To obtain a representation of the STYLE of an input image : using a feature space to obtain texture information of an input image and not the global imformation. Feature space is built by obtaining filter responses of each layer of convolution neural networks. Correlations between different filter responses over the spatial content of an image.
To visualise the information at different processing stages in the CNN by reconstructing the input image from only knowing the network's responses in a particular layer. Reconstructing input image (conv1_1, conv2_1, conv3_1, conv4_1, conv5_1) from lower layers is almost perfect because it contains detailed pixel information of the image while higher layers in the network captures the high level content in terms of objects and their arrangements in the input image but do not constrain the exact pixel values of the reconstructions.
Therefore, feature responses in higher layers of networks are considered as Content Representations.
Content Reconstructions. We can visualise the information at different processing stages in the CNN by reconstructing the input image from only knowing the network’s responses in a particular layer. We reconstruct the input image from from layers ‘conv1 1’ (a), ‘conv2 1’ (b), ‘conv3 1’ (c), ‘conv4 1’ (d) and ‘conv5 1’ (e) of the original VGG-Network. We find that reconstruction from lower layers is almost perfect (a,b,c). In higher layers of the network, detailed pixel information is lost while the high-level content of the image is preserved (d,e).
Style Reconstructions. On top of the original CNN representations we built a new feature space that captures the style of an input image. The style representation computes correlations between the different features in different layers of the CNN. We reconstruct the style of the input image from style representations built on different subsets of CNN layers ( ‘conv1 1’ (a), ‘conv1 1’ and ‘conv2 1’ (b), ‘conv1 1’, ‘conv2 1’ and ‘conv3 1’ (c), ‘conv1 1’, ‘conv2 1’, ‘conv3 1’ and ‘conv4 1’ (d), ‘conv1 1’, ‘conv2 1’, ‘conv3 1’, ‘conv4 1’ and ‘conv5 1’ (e)).
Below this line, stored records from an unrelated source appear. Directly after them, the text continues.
-- ==== Sys2Proof/Machine/Constants.lean ====
section
/-! DEFINITION. The hard-wired constants (spec/10_state.md R41): the SM3 initial value, the ID, the largest message
length and the SM2 curve parameters. None is state and no command changes one. -/

namespace Sys2Proof.Machine

/-- The SM3 initial value IV[0..7] (40_sm3.md R80). -/
def iv : Vector Word 8 :=
  #v[0x7380166f, 0x4914b2b9, 0x172442d7, 0xda8a0600, 0xa96f30bc, 0x163138aa, 0xe38dee4d, 0xb0fb0e4e]

/-- The value of the ID register, ASCII "SM32" (10_state.md R27). -/
def idValue : Word := 0x534D3332

/-- MAX_LEN = 2^61 − 1, the largest accepted byte count (00_scope.md R7, 40_sm3.md R95). -/
def maxLen : Nat := 2 ^ 61 - 1

/-- The field prime p of the SM2 curve (41_sm2_point.md R120). -/
def Curve.p : Nat := 0xFFFFFFFEFFFFFFFFFFFFFFFFFFFFFFFFFFFFFFFF00000000FFFFFFFFFFFFFFFF
/-- The coefficient a (R120). -/
def Curve.a : Nat := 0xFFFFFFFEFFFFFFFFFFFFFFFFFFFFFFFFFFFFFFFF00000000FFFFFFFFFFFFFFFC
/-- The coefficient b (R120). -/
def Curve.b : Nat := 0x28E9FA9E9D9F5E344D5A9E4BCF6509A7F39789F515AB8F92DDBCBD414D940E93
/-- The group order n (R120); no command reads it. -/
def Curve.n : Nat := 0xFFFFFFFEFFFFFFFFFFFFFFFFFFFFFFFF7203DF6B21C6052B53BBF40939D54123
/-- The abscissa of the generator G (R120); no command reads it. -/
def Curve.gx : Nat := 0x32C4AE2C1F1981195F9904466A39C9948FE30BBFF2660BE1715A4589334C74C7
/-- The ordinate of the generator G (R120); no command reads it. -/
def Curve.gy : Nat := 0xBC3736A2F4F6779C59BDCEE36B692153D0A9877CC62A474002DF32E52139F0A0
/-- The cofactor h (R120); no command reads it. -/
def Curve.h : Nat := 1

end Sys2Proof.Machine
end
This creates images that match the style of a given image on an increasing scale while discarding information of the global arrangement of the scene.
Reconstructions from the style features produce texturised versions of the input image that capture its general appearance in terms of colour and localised structures. The style representation is a multi-scale representation that includes multiple layers of the neural network. Style is defined as correlations between activations across channels. For this compute style matrix. (G) . values in G matrix will be large when features are highly correlated and small values when uncorrelated.